There are other areas of more direct conflicts between shareholders and directors…for example when contracting with third parties, directors may award contracts to parties affiliated with them and who are not necessarily the best placed.
Directors may also award themselves high packages like remunerations and allowances to the detriment of the company.
Shareholders may conflict with directors when they impose strict and stringent rules on directors in regards to performance and benefits like remuneration and others.
Managing the conflicts
This article is geared more for smaller unlisted companies that have a corporate structure separating shareholders and directors. Larger companies especially listed companies have sound corporate governance policies that manage the conflict adequately. Besides for listed companies, the regulator has regulations on corporate governance that must be adhered to. On the flip side is the typical Kenyan company. The shareholders in the typical Kenyan company are the same ones who form the board of directors. This is therefore for smaller companies whose ownership and control functions are separated.
One of the ways of managing this conflict is to come up with performance contracts based on expected return. The performance contract should be realistic and should contain penalties for non-performance for example salary cuts.
Another way of managing this conflict is by drawing up sound engagement contracts for the directors. The contract should contain the scope of duties and responsibilities and also set out the expectation of the shareholders ‘clearly.

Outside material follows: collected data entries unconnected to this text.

theorem lcsRevoke_upd {M0 : Nat} {s0 : State} {key : Nat} {arg : Nat} {v12 : Bool} {s : State} (hU : Upd M0 s0 s) (hM : 67108865 ||| M0 = M0) : Upd M0 s0 (lcsRevoke key arg v12 s) := by
  refine Upd.step hU ?_ hM
  clear hU hM
  unfold lcsRevoke
  have h0 := Upd.refl 67108865 s
  repeat' first | with_reducible assumption | (guard_target =~ (_ ||| _ : Nat) = _; decide) | (fail_if_no_progress extract_lets +onlyGivenNames x; first | (have hx : Upd 67108865 s x := (by unfold x; repeat' first | with_reducible assumption | (guard_target =~ (_ ||| _ : Nat) = _; decide) | with_reducible apply Upd.ite | with_reducible apply lcsRequest_upd); try clear_value x) | (have h9 : (x : Peak) = x := rfl; clear h9) | (have h9 : (x : Saddle) = x := rfl; clear h9) | (have h9 : (x : Pair) = x := rfl; clear h9) | (have h9 : (x : Leg) = x := rfl; clear h9) | clear_value x | skip) | with_reducible apply Upd.ite | with_reducible apply lcsRequest_upd

theorem lcsRaise_upd {M0 : Nat} {s0 : State} {key : Nat} {arg : Nat} {v12 : Bool} {s : State} (hU : Upd M0 s0 s) (hM : 67108865 ||| M0 = M0) : Upd M0 s0 (lcsRaise key arg v12 s) := by
  refine Upd.step hU ?_ hM
  clear hU hM
  unfold lcsRaise
  have h0 := Upd.refl 67108865 s
  repeat' first | with_reducible assumption | (guard_target =~ (_ ||| _ : Nat) = _; decide) | (fail_if_no_progress extract_lets +onlyGivenNames x; first | (have hx : Upd 67108865 s x := (by unfold x; repeat' first | with_reducible assumption | (guard_target =~ (_ ||| _ : Nat) = _; decide) | with_reducible apply Upd.ite | with_reducible apply lcsRequest_upd); try clear_value x) | (have h9 : (x : Peak) = x := rfl; clear h9) | (have h9 : (x : Saddle) = x := rfl; clear h9) | (have h9 : (x : Pair) = x := rfl; clear h9) | (have h9 : (x : Leg) = x := rfl; clear h9) | clear_value x | skip) | with_reducible apply Upd.ite | with_reducible apply lcsRequest_upd

theorem lcsCmdWrite_upd {M0 : Nat} {s0 : State} {v : Nat} {v12 : Bool} {s : State} (hU : Upd M0 s0 s) (hM : 67108867 ||| M0 = M0) : Upd M0 s0 (lcsCmdWrite v v12 s) := by
  refine Upd.step hU ?_ hM
  clear hU hM
  unfold lcsCmdWrite
  have h0 := Upd.refl 67108867 s
  repeat' first | with_reducible assumption | (guard_target =~ (_ ||| _ : Nat) = _; decide) | (fail_if_no_progress extract_lets +onlyGivenNames x; first | (have hx : Upd 67108867 s x := (by unfold x; repeat' first | with_reducible assumption | (guard_target =~ (_ ||| _ : Nat) = _; decide) | with_reducible apply lcsAdvance_upd | with_reducible apply lcsProgramKey_upd | with_reducible apply lcsRevoke_upd | with_reducible apply lcsRaise_upd | with_reducible apply lcsRequest_upd | split); try clear_value x) | (have h9 : (x : Peak) = x := rfl; clear h9) | (have h9 : (x : Saddle) = x := rfl; clear h9) | (have h9 : (x : Pair) = x := rfl; clear h9) | (have h9 : (x : Leg) = x := rfl; clear h9) | clear_value x | skip) | with_reducible apply lcsAdvance_upd | with_reducible apply lcsProgramKey_upd | with_reducible apply lcsRevoke_upd | with_reducible apply lcsRaise_upd | with_reducible apply lcsRequest_upd | split

theorem execLcsAdvanceState_upd (key : BitVec 16) (arg : BitVec 7) (v12 : Bool) (s : State) {t : State} (hX : execLcsAdvanceState key arg v12 s = .next t) : Upd 67108867 s t := by
  unfold execLcsAdvanceState at hX
  cases hX
  have h0 := Upd.refl 67108867 s
  repeat' first | with_reducible assumption | (guard_target =~ (_ ||| _ : Nat) = _; decide) | with_reducible refine whenKernel_upd ?_ (fun _ _ => ?_) ?_ | with_reducible apply lcsAdvance_upd

theorem execLcsProgramKeySlot_upd (key : BitVec 16) (arg : BitVec 7) (v12 : Bool) (s : State) {t : State} (hX : execLcsProgramKeySlot key arg v12 s = .next t) : Upd 67108865 s t := by
  unfold execLcsProgramKeySlot at hX
  cases hX
  have h0 := Upd.refl 67108865 s
  repeat' first | with_reducible assumption | (guard_target =~ (_ ||| _ : Nat) = _; decide) | with_reducible refine whenKernel_upd ?_ (fun _ _ => ?_) ?_ | with_reducible apply lcsProgramKey_upd

theorem execLcsRevokeKeySlot_upd (key : BitVec 16) (arg : BitVec 7) (v12 : Bool) (s : State) {t : State} (hX : execLcsRevokeKeySlot key arg v12 s = .next t) : Upd 67108865 s t := by
  unfold execLcsRevokeKeySlot at hX
  cases hX
  have h0 := Upd.refl 67108865 s
  repeat' first | with_reducible assumption | (guard_target =~ (_ ||| _ : Nat) = _; decide) | with_reducible refine whenKernel_upd ?_ (fun _ _ => ?_) ?_ | with_reducible apply lcsRevoke_upd

theorem execLcsRaiseSvn_upd (key : BitVec 16) (arg : BitVec 7) (v12 : Bool) (s : State) {t : State} (hX : execLcsRaiseSvn key arg v12 s = .next t) : Upd 67108865 s t := by
  unfold execLcsRaiseSvn at hX
  cases hX
  have h0 := Upd.refl 67108865 s
  repeat' first | with_reducible assumption | (guard_target =~ (_ ||| _ : Nat) = _; decide) | with_reducible refine whenKernel_upd ?_ (fun _ _ => ?_) ?_ | with_reducible apply lcsRaise_upd

theorem lcsBlow_upd {M0 : Nat} {s0 : State} {op : LcsOp} {blown : Nat} {ok : Bool} {s : State} (hU : Upd M0 s0 s) (hM : 1140850688 ||| M0 = M0) : Upd M0 s0 (lcsBlow op blown ok s) := by
  refine Upd.step hU ?_ hM
  clear hU hM
  unfold lcsBlow
  have h0 := Upd.refl 1140850688 s
  repeat' first | with_reducible assumption | (guard_target =~ (_ ||| _ : Nat) = _; decide) | (fail_if_no_progress extract_lets +onlyGivenNames x; first | (have hx : Upd 1140850688 s x := (by unfold x; repeat' first | with_reducible assumption | (guard_target =~ (_ ||| _ : Nat) = _; decide) | with_reducible apply Upd.ite | with_reducible apply State.takeFree_upd | split | with_reducible apply Upd.lit | exact rfl | exact SadUpd.refl _ _ | with_reducible apply SadUpd.ite | apply SadUpd.mk | exact fun _ => PeakUpd.refl _ _ | exact Or.inl (by decide) | exact Or.inr rfl); try clear_value x) | (have hx : Upd 1140850688 s x.2 := (by unfold x; repeat' first | with_reducible assumption | (guard_target =~ (_ ||| _ : Nat) = _; decide) | with_reducible apply Upd.ite | with_reducible apply State.takeFree_upd | split | with_reducible apply Upd.lit | exact rfl | exact SadUpd.refl _ _ | with_reducible apply SadUpd.ite | apply SadUpd.mk | exact fun _ => PeakUpd.refl _ _ | exact Or.inl (by decide) | exact Or.inr rfl); try clear_value x) | (have h9 : (x : Peak) = x := rfl; clear h9) | (have h9 : (x : Saddle) = x := rfl; clear h9) | (have h9 : (x : Pair) = x := rfl; clear h9) | (have h9 : (x : Leg) = x := rfl; clear h9) | clear_value x | skip) | with_reducible apply Upd.ite | with_reducible apply State.takeFree_upd | split | with_reducible apply Upd.lit | exact rfl | exact SadUpd.refl _ _ | with_reducible apply SadUpd.ite | apply SadUpd.mk | exact fun _ => PeakUpd.refl _ _ | exact Or.inl (by decide) | exact Or.inr rfl

theorem lcsDone_upd {M0 : Nat} {s0 : State} {blown : Nat} {ok : Bool} {s : State} (hU : Upd M0 s0 s) (hM : 1140850689 ||| M0 = M0) : Upd M0 s0 (lcsDone blown ok s) := by
  refine Upd.step hU ?_ hM
  clear hU hM
  unfold lcsDone
  have h0 := Upd.refl 1140850689 s
  repeat' first | with_reducible assumption | (guard_target =~ (_ ||| _ : Nat) = _; decide) | (fail_if_no_progress extract_lets +onlyGivenNames x; first | (have hx : Upd 1140850689 s x := (by unfold x; repeat' first | with_reducible assumption | (guard_target =~ (_ ||| _ : Nat) = _; decide) | with_reducible apply Upd.ite | with_reducible apply lcsShow_upd | with_reducible apply lcsBlow_upd | with_reducible apply lcsResult_upd | with_reducible apply State.setFld_upd | split | with_reducible apply Upd.lit | exact rfl | exact SadUpd.refl _ _ | with_reducible apply SadUpd.ite | apply SadUpd.mk | exact fun _ => PeakUpd.refl _ _ | exact Or.inl (by decide) | exact Or.inr rfl); try clear_value x) | (have h9 : (x : Peak) = x := rfl; clear h9) | (have h9 : (x : Saddle) = x := rfl; clear h9) | (have h9 : (x : Pair) = x := rfl; clear h9) | (have h9 : (x : Leg) = x := rfl; clear h9) | clear_value x | skip) | with_reducible apply Upd.ite | with_reducible apply lcsShow_upd | with_reducible apply lcsBlow_upd | with_reducible apply lcsResult_upd | with_reducible apply State.setFld_upd | split | with_reducible apply Upd.lit | exact rfl | exact SadUpd.refl _ _ | with_reducible apply SadUpd.ite | apply SadUpd.mk | exact fun _ => PeakUpd.refl _ _ | exact Or.inl (by decide) | exact Or.inr rfl

theorem execLifecycleOpComplete_upd (blown : Fin 9) (ok : Bool) (s : State) {t : State} (hX : execLifecycleOpComplete blown ok s = .next t) : Upd 1140850689 s t := by
  unfold execLifecycleOpComplete at hX
  cases hX
  have h0 := Upd.refl 1140850689 s
  repeat' first | with_reducible assumption | (guard_target =~ (_ ||| _ : Nat) = _; decide) | with_reducible apply lcsDone_upd

theorem execLifecycleReset_upd (s : State) {t : State} (hX : execLifecycleReset s = .next t) : Upd 4503598553628655 s t := by
  unfold execLifecycleReset at hX
  cases hX
  have h0 := Upd.refl 4503598553628655 s
  repeat' first | with_reducible assumption | (guard_target =~ (_ ||| _ : Nat) = _; decide) | (fail_if_no_progress extract_lets +onlyGivenNames x; first | (have hx : Upd 4503598553628655 s x := (by unfold x; repeat' first | with_reducible assumption | (guard_target =~ (_ ||| _ : Nat) = _; decide) | with_reducible apply Upd.ite | with_reducible apply deviceReset_upd | with_reducible apply coldStart_upd | with_reducible apply Upd.lit | exact rfl | exact SadUpd.refl _ _ | with_reducible apply SadUpd.ite | apply SadUpd.mk | exact fun _ => PeakUpd.refl _ _ | exact Or.inl (by decide) | exact Or.inr rfl); try clear_value x) | (have h9 : (x : Peak) = x := rfl; clear h9) | (have h9 : (x : Saddle) = x := rfl; clear h9) | (have h9 : (x : Pair) = x := rfl; clear h9) | (have h9 : (x : Leg) = x := rfl; clear h9) | clear_value x | skip) | with_reducible apply Upd.ite | with_reducible apply deviceReset_upd | with_reducible apply coldStart_upd | with_reducible apply Upd.lit | exact rfl | exact SadUpd.refl _ _ | with_reducible apply SadUpd.ite | apply SadUpd.mk | exact fun _ => PeakUpd.refl _ _ | exact Or.inl (by decide) | exact Or.inr rfl

theorem bistWrite_upd {M0 : Nat} {s0 : State} {m : Master} {v : Nat} {s : State} (hU : Upd M0 s0 s) (hM : 67108865 ||| M0 = M0) : Upd M0 s0 (bistWrite m v s) := by
  refine Upd.step hU ?_ hM
  clear hU hM
  unfold bistWrite
  have h0 := Upd.refl 67108865 s
  repeat' first | with_reducible assumption | (guard_target =~ (_ ||| _ : Nat) = _; decide) | (fail_if_no_progress extract_lets +onlyGivenNames x; first | (have hx : Upd 67108865 s x := (by unfold x; repeat' first | with_reducible assumption | (guard_target =~ (_ ||| _ : Nat) = _; decide) | with_reducible apply Upd.ite | with_reducible apply State.setFld_upd | with_reducible apply Upd.lit | exact rfl | exact SadUpd.refl _ _ | with_reducible apply SadUpd.ite | apply SadUpd.mk | exact fun _ => PeakUpd.refl _ _ | exact Or.inl (by decide) | exact Or.inr rfl); try clear_value x) | (have h9 : (x : Peak) = x := rfl; clear h9) | (have h9 : (x : Saddle) = x := rfl; clear h9) | (have h9 : (x : Pair) = x := rfl; clear h9) | (have h9 : (x : Leg) = x := rfl; clear h9) | clear_value x | skip) | with_reducible apply Upd.ite | with_reducible apply State.setFld_upd | with_reducible apply Upd.lit | exact rfl | exact SadUpd.refl _ _ | with_reducible apply SadUpd.ite | apply SadUpd.mk | exact fun _ => PeakUpd.refl _ _ | exact Or.inl (by decide) | exact Or.inr rfl

theorem execBistStart_upd (m : Master) (val : Word) (s : State) {t : State} (hX : execBistStart m val s = .next t) : Upd 67108865 s t := by
  unfold execBistStart at hX
  cases hX
  have h0 := Upd.refl 67108865 s
  repeat' first | with_reducible assumption | (guard_target =~ (_ ||| _ : Nat) = _; decide) | with_reducible apply Upd.ite | with_reducible apply bistWrite_upd

theorem bistClear_upd {M0 : Nat} {s0 : State} {p : PeakId} {mask : Nat} {s : State} (hU : Upd M0 s0 s) (hM : 2 ||| M0 = M0) : Upd M0 s0 (bistClear p mask s) := by
  refine Upd.step hU ?_ hM
  clear hU hM
  unfold bistClear
  have h0 := Upd.refl 2 s
  repeat' first | with_reducible assumption | (guard_target =~ (_ ||| _ : Nat) = _; decide) | (fail_if_no_progress extract_lets +onlyGivenNames x; first | (have hx : Upd 2 s x := (by unfold x; repeat' first | with_reducible assumption | (guard_target =~ (_ ||| _ : Nat) = _; decide) | with_reducible apply Upd.ite | with_reducible refine Upd.forAll ?_ (fun _ _ _ => ?_) | with_reducible apply State.clearBytes_upd); try clear_value x) | (have h9 : (x : Peak) = x := rfl; clear h9) | (have h9 : (x : Saddle) = x := rfl; clear h9) | (have h9 : (x : Pair) = x := rfl; clear h9) | (have h9 : (x : Leg) = x := rfl; clear h9) | clear_value x | skip) | with_reducible apply Upd.ite | with_reducible refine Upd.forAll ?_ (fun _ _ _ => ?_) | with_reducible apply State.clearBytes_upd

theorem heldFail_upd {M0 : Nat} {s0 : State} {p : PeakId} {s : State} (hU : Upd M0 s0 s) (hM : 4503597604093455 ||| M0 = M0) : Upd M0 s0 (heldFail p s) := by
  refine Upd.step hU ?_ hM
  clear hU hM
  unfold heldFail
  have h0 := Upd.refl 4503597604093455 s
  repeat' first | with_reducible assumption | (guard_target =~ (_ ||| _ : Nat) = _; decide) | with_reducible apply Upd.ite | with_reducible apply failPeak_upd | with_reducible apply failover_upd | with_reducible apply safeEnter_upd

The policies of the company should be highlighted to avoid ambiguity. It must be made clear that the directors owe a fiduciary duty to the shareholders and where this duty is breached then some penalties apply. It should also be made clear that the director must disclose all pertinent information regarding conflict of interest. There should be penalty clauses in the engagement contract if the director fails to meet his obligations.
Another way of managing the conflict is by ensuring that the board of directors includes a shareholder with skills and expertise in the affairs of the company. This shareholder will serve as the shareholders “watchdog” and will safeguard the shareholders’ interests.
The best way of managing the conflict is by employing motivation mechanisms for the directors. One way would be by awarding the directors who perform…maybe by salary increment, extension of terms and other perks.
A method of employing motivation tools for directors’ that has worked is by giving deserving directors some ownership in the company. A director who has a stake in the company will ensure that every decision made is in the company’s best interests.